Out of curiosity, if a fudging DM would not fudge that roll, which seems to meet the criterion of "death by bad luck" so often used by fudge-vocates, why not? And what's an example of a roll such a DM would fudge?

I gotta be honest, the whole thing is starting to sound more and more like caprice, which is actually less appealing to me than the motives I had been ascribing to fudgers.
 


Fifth Element said:
No one, as far as I can tell, is advocating that fudging should be used to prevent any and all PC death. Fudging as I use it is completely discretionary. There are no rules to its application. Basically I use it if it feels like the right thing to do in the particular situation.

That is the fundamental problem, right there. If it were not arbitrary, then it would not be "fudging", would it? It would merely be adjudication in accordance with rules.

I rather doubt that anyone here would go into a game of Axis & Allies expecting that dice rolls should get changed because he or she "feels like it's the right thing to do" in a situation in which the Allies might lose.

Some of us see D&D just the same way. It does not matter how we may happen to see some other entertainment, even whether we call that other an RPG or not. Our purpose in choosing to play D&D is in keeping with its provision of the possibility of dice-rolls delivering a TPK.

Some others see D&D as something different, something in which there is such a thing as an "undesirable" result that needs to be "fudged" -- for example, a TPK. That they prefer "fudging" to adopting rules that would not necessitate it obviously indicates an ethos with considerable subtlety in its nuances.
 


As DM, I don't like to fudge. Partly because no matter how story-like the game becomes, it's always rooted in a (complicated) game of chance. Mainly, though, I don't like to fudge because I want to be surprised by where the game goes, and nothing takes the game to strange new places like the right random dice rolls.

Well, nothing except the crackpot plans of the players.

On the other hand, I don't like frequent PC death. Our campaigns revolve around developing interesting, if frequently pathological, characters and sending them off on crazy adventures. In this way our games resemble serial adventure stories. Protagonist death is rare or non-existent, but failure is always knocking at the door.

Think of Whedon's Firefly... now remove most of the quality, and add in a heaping dose of surrealism. My games in a nutshell.

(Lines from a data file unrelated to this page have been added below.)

/-- R110, R112: what decodes to a command are exactly its header and argument words and as many payload words as its
bytes need, holding those bytes; only padding is free, and the length is the one R112's formula gives. That the
formula holds for BITMAP with `w = h = 65535` too, where the rule writes another number, is the model's choice (log
entry 23). -/
def Obligations.DecodedWordsAreTheCommandsWords : Prop :=
  ∀ (ws : List Word) (i : Instr) (rest : List Word), decodeWords ws = .complete i rest →
    i.wf = true ∧
      ∃ pay : List Word, ws = instrHead i ++ pay ++ rest ∧
        pay.length = ((instrPayload i).length + 3) / 4 ∧
        payloadBytes (instrPayload i).length pay = instrPayload i ∧
        commandLength ws = some (instrHead i ++ pay).length

/-- R101, R120: a command and an illegal word are recognised from the words up to them; later words change nothing. -/
def Obligations.LaterWordsDoNotChangeTheDecoding : Prop :=
  ∀ (ws more : List Word),
    (∀ i rest, decodeWords ws = .complete i rest → decodeWords (ws ++ more) = .complete i (rest ++ more)) ∧
      (∀ cause w rest, decodeWords ws = .illegal cause w rest →
        decodeWords (ws ++ more) = .illegal cause w (rest ++ more))

/-- R114: a header word matches exactly one row of the opcode table, or it is illegal, and never both. -/
def Obligations.HeaderMatchesOneRowOrIsIllegal : Prop :=
  ∀ (h : Word) (ws : List Word),
    ((headerRows.filter (matchesRow h)).length = 1 ∧ ∀ cause, cause ≠ .argReserved →
        ∀ w rest, decodeWords (h :: ws) ≠ .illegal cause w rest) ∨
      (headerRows.filter (matchesRow h) = [] ∧ ∃ cause, cause ≠ .argReserved ∧
        decodeWords (h :: ws) = .illegal cause h ws)

/-- R120: the checks in order (opcode, reserved header bits, R and LEN words), what each raises, with which code of R280
and which word, that nothing else is illegal, and that a running FBC is then halted with nothing changed but STATUS and
RESULT. -/
def Obligations.IllegalEncodingsAndTheirCauses : Prop :=
  (illCauseCode .unassignedOp = 1 ∧ illCauseCode .headerReserved = 2 ∧ illCauseCode .argReserved = 3) ∧
    (∀ (h : Word) (ws : List Word), unassignedOp h = true → decodeWords (h :: ws) = .illegal .unassignedOp h ws) ∧
    (∀ (h : Word) (ws : List Word), unassignedOp h = false → headerRows.filter (matchesRow h) = [] →
      decodeWords (h :: ws) = .illegal .headerReserved h ws) ∧
    (∀ (h a : Word) (ws : List Word), headerRows.filter (matchesRow h) ≠ [] → hiHalf a ≠ 0 →
      ((opField h = 0x1B ∨ opField h = 0x1D) → decodeWords (h :: a :: ws) = .illegal .argReserved a ws) ∧
        ∀ p : Word, (opField h = 0x14 ∨ opField h = 0x15 ∨ opField h = 0x1C) →
          decodeWords (h :: p :: a :: ws) = .illegal .argReserved a ws) ∧
    (∀ (ws : List Word) cause w rest, decodeWords ws = .illegal cause w rest →
      (∃ h, ws = h :: rest ∧ w = h ∧ headerRows.filter (matchesRow h) = [] ∧
          (cause = .unassignedOp ↔ unassignedOp h = true) ∧ (cause = .headerReserved ↔ unassignedOp h = false)) ∨
        (cause = .argReserved ∧ hiHalf w ≠ 0 ∧ ∃ h, headerRows.filter (matchesRow h) ≠ [] ∧
          ((ws = h :: w :: rest ∧ (opField h = 0x1B ∨ opField h = 0x1D)) ∨
            ∃ p, ws = h :: p :: w :: rest ∧ (opField h = 0x14 ∨ opField h = 0x15 ∨ opField h = 0x1C)))) ∧
    (∀ (s : State) cause w rest, configWf s.config = true → s.ill = false → fetch s = .illegal cause w rest →
      ∃ t, step s = .next t ∧
        t = { s with ill := true, illcause := illCauseCode cause, result := w, asm := t.asm, port := t.port })

/-- R117: the words of every one of the spec's examples decode to the command they stand for. -/
def Obligations.SpecExampleWordsDecode : Prop :=
  decodeWords [0x10000001, 0x00050005] = .complete (.pixel true 5 5) [] ∧
    decodeWords [0x11000001, 0x00000000, 0x0000000A] = .complete (.line true 0 0 10 0) [] ∧
    decodeWords [0x12000001, 0x00000000, 0x003F007F] = .complete (.rect true 0 0 127 63) [] ∧
    decodeWords [0x14000001, 0x000A000A, 0x0000FFFF] = .complete (.circle true 10 10 (-1)) [] ∧
    decodeWords [0x18000000, 0x0000FFFF] = .complete (.setcursor (-1) 0) [] ∧
    decodeWords [0x1A004101] = .complete (.wrchar true 0x41) [] ∧
    decodeWords [0x1B000001, 0x00000002, 0x00004241] = .complete (.wrstr true [0x41, 0x42]) [] ∧
    decodeWords [0x16000001, 0x00000000, 0x00020009, 0x00018080] =
      .complete (.bitmap true 0 0 9 2 [0x80, 0x80, 0x01, 0x00]) [] ∧
    decodeWords [0x0D00CF00] = .complete (.setbright 0xCF) [] ∧
    decodeWords [0x1F00A500, 0x00000003] = .complete (.wrfb 0xA5 3) [] ∧
    decodeWords [0x05000000, 0x00000002] = .complete (.updchunk 2) [] ∧
    decodeWords [0x02000000] = .complete (.fill false) []

/-- R11, R102-R109, R110: the bits at which the fields of a header and an argument word and the bytes of a payload
stand, the two readings of a 16-bit field, and the wrap to 16 bits. -/
def Obligations.FieldsStandAtTheirBits : Prop :=
  (∀ (op imm : Byte) (c : Bool),
    (headerWord op imm c).toNat = op.toNat * 2 ^ 24 + imm.toNat * 2 ^ 8 + (if c then 1 else 0)) ∧
  (∀ lo hi : Half, (argWord lo hi).toNat = hi.toNat * 2 ^ 16 + lo.toNat) ∧
  (∀ (n k : Nat) (ws : List Word), (n + 3) / 4 ≤ ws.length → k < n →
    ∃ a, ws[k / 4]? = some a ∧ (payloadBytes n ws)[k]? = some (a.extractLsb' (8 * (k % 4)) 8)) ∧
  (∀ h : Half, uint16 h = h.toNat ∧
    sint16 h = if h.toNat < 32768 then (h.toNat : Int) else (h.toNat : Int) - 65536) ∧
  (∀ v : Int, sint16 (wrap16 v) = (v + 32768) % 65536 - 32768)

/-! ## The step -/

/-- R16, R101: when the words at the port are a complete command, a step of a running FBC is that command's meaning,
the assembly buffer emptied and the words after the command still to come. -/
def Obligations.StepRunsTheDecodedCommand : Prop :=
  ∀ (s : State) (i : Instr) (rest : List Word), configWf s.config = true → s.ill = false →
    decodeWords (s.asm ++ s.port) = .complete i rest → step s = exec i { s with asm := [], port := rest }

/-- R281, R287, R101: a halted FBC executes nothing and accepts no words, whatever they are, and reset leaves the halt.
That words written while it is halted are dropped, and not kept for after a reset, is the model's reading of R281 and
R101 (log entry 20). -/
def Obligations.HaltedExecutesNothing : Prop :=
  ∀ s : State, configWf s.config = true → s.ill = true →
    step s = .fault .halted ∧ (∀ ws, hostWrite ws s = s) ∧ (platformReset s).ill = false ∧
      (platformReset s).illcause = 0

/-- R101, R326: a command whose words have not all arrived changes nothing but the buffer that holds them, and the
port holds; when more words come, the step is the one it would have been had they come at once. That taking the words
is a step of its own, and the refusals, are the model's choices (log entries 5 and 6). -/
def Obligations.PartialCommandHoldsThePort : Prop :=
  ∀ s : State, configWf s.config = true → s.ill = false → decodeWords (s.asm ++ s.port) = .incomplete →
    (s.port ≠ [] → step s = .next { s with asm := s.asm ++ s.port, port := [] } ∧
      ∀ more, more ≠ [] → step (hostWrite more { s with asm := s.asm ++ s.port, port := [] }) = step (hostWrite more s)) ∧
    (s.port = [] → s.asm ≠ [] → step s = .refused .partialCommand) ∧
    (s.port = [] → s.asm = [] → step s = .refused .streamConsumed)

/-- R280, R283: every command of the set completes in every state, whatever its operands, and raises no exception. -/
def Obligations.EveryCommandCompletes : Prop :=
  ∀ (i : Instr) (s : State), ∃ t, exec i s = .next t ∧ t.ill = s.ill ∧ t.illcause = s.illcause

/-- R80, R101: a stream of well-formed commands runs one command a step, in order, each once, to the end of the
stream, and meets no fault. The refusal that ends the run is the model's choice (log entry 6). -/
def Obligations.LegalStreamRunsInOrderToItsEnd : Prop :=
  ∀ (is : List Instr) (s : State), (∀ i ∈ is, i.wf = true) → configWf s.config = true → s.ill = false → s.asm = [] →
    s.port = is.flatMap encode →
    (∃ t, Sys2Proof.core.run is.length s = .next t ∧ execAll is { s with port := [] } = .next t ∧
      step t = .refused .streamConsumed) ∧ s.NeverFaults

/-! ## Whole-machine rules -/

/-- R9, R34, R252, R280, R45: every step from a state that meets the invariant gives one that meets it. The form of
the store and the empty buffer of a halted FBC are the model's (log entries 2 and 7). -/
def Obligations.EveryStepKeepsTheInvariant : Prop :=
  ∀ s t : State, s.Invariant → step s = .next t → t.Invariant

/-- The invariant holds after reset, for every well-formed configuration, and a reset or a write of the host keeps
it. -/
def Obligations.ResetMeetsTheInvariant : Prop :=
  (∀ c, configWf c = true → (State.resetWith c).Invariant) ∧ State.reset.Invariant ∧
    ∀ s : State, s.Invariant → (platformReset s).Invariant ∧ ∀ ws, (hostWrite ws s).Invariant

/-- R42, R43: no step writes the configuration or the font ROM. -/
def Obligations.ConfigurationIsConstant : Prop :=
  ∀ s t : State, step s = .next t → t.config = s.config ∧ t.config.FONT = s.config.FONT

/-- R210, R14, R39: only bus-class commands issue transactions, and only they write LASTFAIL; each transaction takes one
answer, in order, and is recorded with it; nothing recorded is lost; a `Data` transaction is never empty. A step that
runs no command, and a reset, issue none. The fields the answers come from, and that a reset keeps the trace, are the
model's choices (log entries 3 and 4). -/
def Obligations.OnlyBusCommandsIssueTransactions : Prop :=
  (∀ (i : Instr) (s t : State), exec i s = .next t →
    ∃ recs : List BusRecord, t.busTrace = s.busTrace ++ recs ∧
      recs.map (fun r => r.ok) = (List.range recs.length).map (answerAt s) ∧
      t.answers = s.answers.drop recs.length ∧ t.draws = s.draws + (recs.length - s.answers.length) ∧
      (busClass i = false → recs = [] ∧ t.lastfail = s.lastfail) ∧
      (configWf s.config = true → ∀ r ∈ recs, r.tx ≠ .data [])) ∧
  (∀ s t : State, step s = .next t → (∀ i rest, fetch s ≠ .complete i rest) → t.busTrace = s.busTrace) ∧
  (∀ s : State, (platformReset s).busTrace = s.busTrace)

/-- R212, R213, R284: a bus-class command issues nothing after the first failure, LASTFAIL and RESULT[0] say whether
one failed, and the FBC keeps running. -/
def Obligations.FailureStopsAndIsReported : Prop :=
  ∀ (i : Instr) (s : State), busClass i = true →
    ∃ t recs, exec i s = .next t ∧ t.busTrace = s.busTrace ++ recs ∧ (∀ r ∈ recs.dropLast, r.ok = true) ∧
      t.lastfail = !(allOk recs) ∧ t.result.getLsbD 0 = allOk recs ∧ t.ill = s.ill

/-- R36, R226: the only moves of the display state. -/
def Obligations.DisplayStateMoves : Prop :=
  ∀ (i : Instr) (s t : State), exec i s = .next t →
    (s.dstate = .uninit → t.dstate ≠ .off) ∧
      (s.dstate = .uninit → t.dstate = .active → i = .init ∧ t.lastfail = false) ∧
      (s.dstate ≠ .uninit → t.dstate = .uninit → i = .init ∧ t.lastfail = true) ∧
      (s.dstate = .active → t.dstate = .off → i = .dispoff ∧ t.lastfail = false) ∧
      (s.dstate = .off → t.dstate = .active → (i = .dispon ∨ i = .init) ∧ t.lastfail = false) ∧
      (i = .init → t.dstate = if t.lastfail then .uninit else .active)

/-- R36, R288: DSTATE gates no command: what a command does besides DSTATE is the same in every display state. -/
def Obligations.DisplayStateGatesNoCommand : Prop :=
  ∀ (i : Instr) (s t : State) (d : DState), exec i s = .next t →
    ∃ t', exec i (setDstate d s) = .next t' ∧ setDstate .uninit t' = setDstate .uninit t

/-- R47, R33, R34, R36-R38, R41: which registers each command leaves. -/
def Obligations.CommandsLeaveTheRegistersR47LeavesBlank : Prop :=
  ∀ (i : Instr) (s t : State), exec i s = .next t →
    (writesFb i = false → t.fb = s.fb) ∧
      (keepsResult i = true → t.result = s.result) ∧
      ((∀ x y, i ≠ .setcursor x y) → (∀ c x y str, i ≠ .wrstrat c x y str) → t.cury = s.cury) ∧
      ((∀ x y, i ≠ .setcursor x y) → (∀ c x y str, i ≠ .wrstrat c x y str) → (∀ c ch, i ≠ .wrchar c ch) →
        (∀ c str, i ≠ .wrstr c str) → t.curx = s.curx) ∧
      (i ≠ .init → i ≠ .update → i ≠ .tick → t.ucur = s.ucur) ∧
      (i ≠ .init → i ≠ .dispon → i ≠ .dispoff → t.dstate = s.dstate) ∧
      (i ≠ .init → i ≠ .toginv → t.inv = s.inv) ∧
      (i ≠ .init → (∀ v, i ≠ .setbright v) → t.contrast = s.contrast) ∧
      (busClass i = false → t.lastfail = s.lastfail) ∧
      t.ill = s.ill ∧ t.illcause = s.illcause ∧ t.config = s.config ∧ t.asm = s.asm ∧ t.port = s.port ∧
      t.resets = s.resets

/-! ## Framebuffer and drawing -/

/-- R71: bit `b` of the byte at offset `o` is pixel `(o mod W, 8*(o / W) + b)`, and every pixel of the panel is such a
bit. -/
def Obligations.FramebufferIsPageMajor : Prop :=
  ∀ s : State, configWf s.config = true →
    (∀ o b, o < BUFSZ s.config → b < 8 →
      (memRead s o).getLsbD b = pixel s (o % s.config.W) (8 * (o / s.config.W) + b) ∧ o % s.config.W < s.config.W ∧
        8 * (o / s.config.W) + b < s.config.H) ∧
    (∀ x y, x < s.config.W → y < s.config.H →
      pixOfs s.config x y < BUFSZ s.config ∧
        pixel s x y = (memRead s (y / 8 * s.config.W + x)).getLsbD (y % 8))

I don't need to fudge because I've taken PC death almost entirely off the table. PC failure leads to more playable consequences, not rolling a new character. Works like a charm for us, but I can how this kind of play would be unsatisfying if the biggest kick you get from the game is survival in a ruthless environment. Our style only works if the player's have characters whose goals extend beyond survival.
 

I rather doubt that anyone here would go into a game of Axis & Allies expecting that dice rolls should get changed because he or she "feels like it's the right thing to do" in a situation in which the Allies might lose.
I rather doubt anyone would start a game of Axis and Allies and expect it to last for several years.

(Neither world I expect any of the players to start talking like Churchill. Well, actually, I wouldn't put that past some of my friends, or, for that matter, myself.)
 

I suspect that there are rules governing a given GM's "fudging", but that they are too complex for codification. The GM might not even need to formulate them consciously, depending instead on a sense of the situation of the sort that we might call "intuition". In similar manner, an athlete might not quantify in an equation the physics of a situation -- indeed, might make the wrong assessment if trying to solve the problem that way instead of trusting the "Mark I eyeball".

It should, I think, be informative that the technique is so much associated with reference to "the story". I am pretty sure that the ethos involved has to do with some perception of the process as indeed a form of fiction, and the GM in some sense as author and/or director of a drama.